2. Anda akan mengetahui impian Anda berasal dari Tuhan jika impian itu lebih besar daripada Anda dan jika impian itu berkaitan dengan ladang tuaian Kerajaan Allah.
3. Catatlah impian Anda supaya Anda tidak melupakannya. Tuliskanlah begitu Anda menangkap apa visi Anda, Tuhan mau Anda menuliskan visi tersebut supaya Anda dapat berfokus pada apa yang Ia sudah nyatakan.
4. Impian Tuhan pasti akan terwujud. Walaupun mungkin tampak mati untuk sementara waktu, Tuhan akan membangkitkannya kembali.
5. Tepat ketika Anda pikir Anda sudah merencanakan seluruh hidup Anda, Tuhan akan datang dan mengubahnya.

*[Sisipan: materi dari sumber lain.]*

/-! ### A protection violation -/

@[simp] theorem Dev.protection_beat (c a : Nat) : (d.protection c a).beat = d.beat := by simp [Dev.protection]
@[simp] theorem Dev.protection_free (c a : Nat) : (d.protection c a).free = d.free := by simp [Dev.protection]
@[simp] theorem Dev.protection_hi (c a : Nat) : (d.protection c a).hi = d.hi := by simp [Dev.protection]
@[simp] theorem Dev.protection_snaps (c a : Nat) : (d.protection c a).snaps = d.snaps := by simp [Dev.protection]
@[simp] theorem Dev.protection_armWrite (c a : Nat) : (d.protection c a).armWrite = d.armWrite := by simp [Dev.protection]
@[simp] theorem Dev.protection_flashUndef (c a : Nat) : (d.protection c a).flashUndef = d.flashUndef := by simp [Dev.protection]
@[simp] theorem Dev.protection_out (c a : Nat) : (d.protection c a).out = d.out := by simp [Dev.protection]
@[simp] theorem Dev.protection_pw (c a : Nat) : (d.protection c a).pw = d.pw := by simp [Dev.protection]
@[simp] theorem Dev.protection_rst (c a : Nat) : (d.protection c a).rst = d.rst := by simp [Dev.protection]
@[simp] theorem Dev.protection_boot (c a : Nat) : (d.protection c a).boot = d.boot := by simp [Dev.protection]
@[simp] theorem Dev.protection_st (c a : Nat) : (d.protection c a).st = d.st := by simp [Dev.protection]
@[simp] theorem Dev.protection_cad (c a : Nat) : (d.protection c a).cad = d.cad := by simp [Dev.protection]
@[simp] theorem Dev.protection_sq (c a : Nat) : (d.protection c a).sq = d.sq := by simp [Dev.protection]
@[simp] theorem Dev.protection_opt (c a : Nat) : (d.protection c a).opt = d.opt := by simp [Dev.protection]
@[simp] theorem Dev.protection_mem (c a : Nat) : (d.protection c a).mem = d.mem := by simp [Dev.protection]
@[simp] theorem Dev.protection_clients (c a : Nat) : (d.protection c a).clients = d.clients := by simp [Dev.protection]
@[simp] theorem Dev.protection_cal (c a : Nat) : (d.protection c a).cal = d.cal := by simp [Dev.protection]
@[simp] theorem Dev.protection_ing (c a : Nat) : (d.protection c a).ing = d.ing := by simp [Dev.protection]
@[simp] theorem Dev.protection_lau (c a : Nat) : (d.protection c a).lau = d.lau := by simp [Dev.protection]
@[simp] theorem Dev.protection_aet (c a : Nat) : (d.protection c a).aet = d.aet := by simp [Dev.protection]
@[simp] theorem Dev.protection_trg (c a : Nat) : (d.protection c a).trg = d.trg := by simp [Dev.protection]
@[simp] theorem Dev.protection_sad (c a : Nat) : (d.protection c a).sad = d.sad := by simp [Dev.protection]
@[simp] theorem Dev.protection_qps (c a : Nat) : (d.protection c a).qps = d.qps := by simp [Dev.protection]
@[simp] theorem Dev.protection_lpe (c a : Nat) : (d.protection c a).lpe = d.lpe := by simp [Dev.protection]
@[simp] theorem Dev.protection_thm (c a : Nat) : (d.protection c a).thm = d.thm := by simp [Dev.protection]
@[simp] theorem Dev.protection_mgt (c a : Nat) : (d.protection c a).mgt = d.mgt := by simp [Dev.protection]
@[simp] theorem Dev.protection_dbg (c a : Nat) : (d.protection c a).dbg = d.dbg := by simp [Dev.protection]

/-! ### An entry of the Cadence log -/

@[simp] theorem Dev.cadLog_beat (k r i a : Nat) : (d.cadLog k r i a).beat = d.beat := by simp only [Dev.cadLog]; split <;> simp
@[simp] theorem Dev.cadLog_free (k r i a : Nat) : (d.cadLog k r i a).free = d.free := by simp only [Dev.cadLog]; split <;> simp
@[simp] theorem Dev.cadLog_hi (k r i a : Nat) : (d.cadLog k r i a).hi = d.hi := by simp only [Dev.cadLog]; split <;> simp
@[simp] theorem Dev.cadLog_snaps (k r i a : Nat) : (d.cadLog k r i a).snaps = d.snaps := by simp only [Dev.cadLog]; split <;> simp
@[simp] theorem Dev.cadLog_armWrite (k r i a : Nat) : (d.cadLog k r i a).armWrite = d.armWrite := by simp only [Dev.cadLog]; split <;> simp
@[simp] theorem Dev.cadLog_flashUndef (k r i a : Nat) : (d.cadLog k r i a).flashUndef = d.flashUndef := by simp only [Dev.cadLog]; split <;> simp
@[simp] theorem Dev.cadLog_out (k r i a : Nat) : (d.cadLog k r i a).out = d.out := by simp only [Dev.cadLog]; split <;> simp
@[simp] theorem Dev.cadLog_pw (k r i a : Nat) : (d.cadLog k r i a).pw = d.pw := by simp only [Dev.cadLog]; split <;> simp
@[simp] theorem Dev.cadLog_rst (k r i a : Nat) : (d.cadLog k r i a).rst = d.rst := by simp only [Dev.cadLog]; split <;> simp
@[simp] theorem Dev.cadLog_boot (k r i a : Nat) : (d.cadLog k r i a).boot = d.boot := by simp only [Dev.cadLog]; split <;> simp
@[simp] theorem Dev.cadLog_st (k r i a : Nat) : (d.cadLog k r i a).st = d.st := by simp only [Dev.cadLog]; split <;> simp
@[simp] theorem Dev.cadLog_cad (k r i a : Nat) : (d.cadLog k r i a).cad = d.cad := by simp only [Dev.cadLog]; split <;> simp
@[simp] theorem Dev.cadLog_sq (k r i a : Nat) : (d.cadLog k r i a).sq = d.sq := by simp only [Dev.cadLog]; split <;> simp
@[simp] theorem Dev.cadLog_opt (k r i a : Nat) : (d.cadLog k r i a).opt = d.opt := by simp only [Dev.cadLog]; split <;> simp
@[simp] theorem Dev.cadLog_mem (k r i a : Nat) : (d.cadLog k r i a).mem = d.mem := by simp only [Dev.cadLog]; split <;> simp
@[simp] theorem Dev.cadLog_clients (k r i a : Nat) : (d.cadLog k r i a).clients = d.clients := by simp only [Dev.cadLog]; split <;> simp
@[simp] theorem Dev.cadLog_cal (k r i a : Nat) : (d.cadLog k r i a).cal = d.cal := by simp only [Dev.cadLog]; split <;> simp
@[simp] theorem Dev.cadLog_ing (k r i a : Nat) : (d.cadLog k r i a).ing = d.ing := by simp only [Dev.cadLog]; split <;> simp
@[simp] theorem Dev.cadLog_lau (k r i a : Nat) : (d.cadLog k r i a).lau = d.lau := by simp only [Dev.cadLog]; split <;> simp
@[simp] theorem Dev.cadLog_aet (k r i a : Nat) : (d.cadLog k r i a).aet = d.aet := by simp only [Dev.cadLog]; split <;> simp
@[simp] theorem Dev.cadLog_trg (k r i a : Nat) : (d.cadLog k r i a).trg = d.trg := by simp only [Dev.cadLog]; split <;> simp
@[simp] theorem Dev.cadLog_sad (k r i a : Nat) : (d.cadLog k r i a).sad = d.sad := by simp only [Dev.cadLog]; split <;> simp
@[simp] theorem Dev.cadLog_qps (k r i a : Nat) : (d.cadLog k r i a).qps = d.qps := by simp only [Dev.cadLog]; split <;> simp
@[simp] theorem Dev.cadLog_lpe (k r i a : Nat) : (d.cadLog k r i a).lpe = d.lpe := by simp only [Dev.cadLog]; split <;> simp
@[simp] theorem Dev.cadLog_thm (k r i a : Nat) : (d.cadLog k r i a).thm = d.thm := by simp only [Dev.cadLog]; split <;> simp
@[simp] theorem Dev.cadLog_ras (k r i a : Nat) : (d.cadLog k r i a).ras = d.ras := by simp only [Dev.cadLog]; split <;> simp
@[simp] theorem Dev.cadLog_mgt (k r i a : Nat) : (d.cadLog k r i a).mgt = d.mgt := by simp only [Dev.cadLog]; split <;> simp
@[simp] theorem Dev.cadLog_dbg (k r i a : Nat) : (d.cadLog k r i a).dbg = d.dbg := by simp only [Dev.cadLog]; split <;> simp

BAB II: MENEMUKAN MISI HIDUP ANDA 
1. Tuhan sedang mencari orang yang kepadanya Ia dapat mentransfer hasrat dan impian-Nya, orang yang kepadanya Ia dapat memberikan sebuah visi dan sebuah impian.
2. Setiap visi dan impian-Nya harus melalui proses kelahiran, kematian, dan kebangkitan. Tuhan tidak akan membiarkan musuh membunuh impian Anda. Impian dari Tuhan tidak terlupakan. Impian tersebut akan selalu terwujud, walaupun tampak membutuhkan waktu yang sangat lama.
3. Biarlah kisah Yusuf mengingatkan Anda akan tahap-tahap perjalanan impian Anda. Anda akan melihat ladang tuaian, saat penuh kemurahan dan saat tanpa kemurahan, dan pemulihan impian Anda sesudahnya. Anda akan melihat bagaimana impian orang lain berhubungan dengan impian Anda.
4. Bukan seberapa cepat Anda tiba pada penggenapan impian Anda, melainkan seberapa baik Anda menyelesaikannya. Seperti perlombaan lari dengan membawa obor pada Olimpiade Yunani kuno, Anda perlu melintasi garis finish dengan obor yang tetap menyala.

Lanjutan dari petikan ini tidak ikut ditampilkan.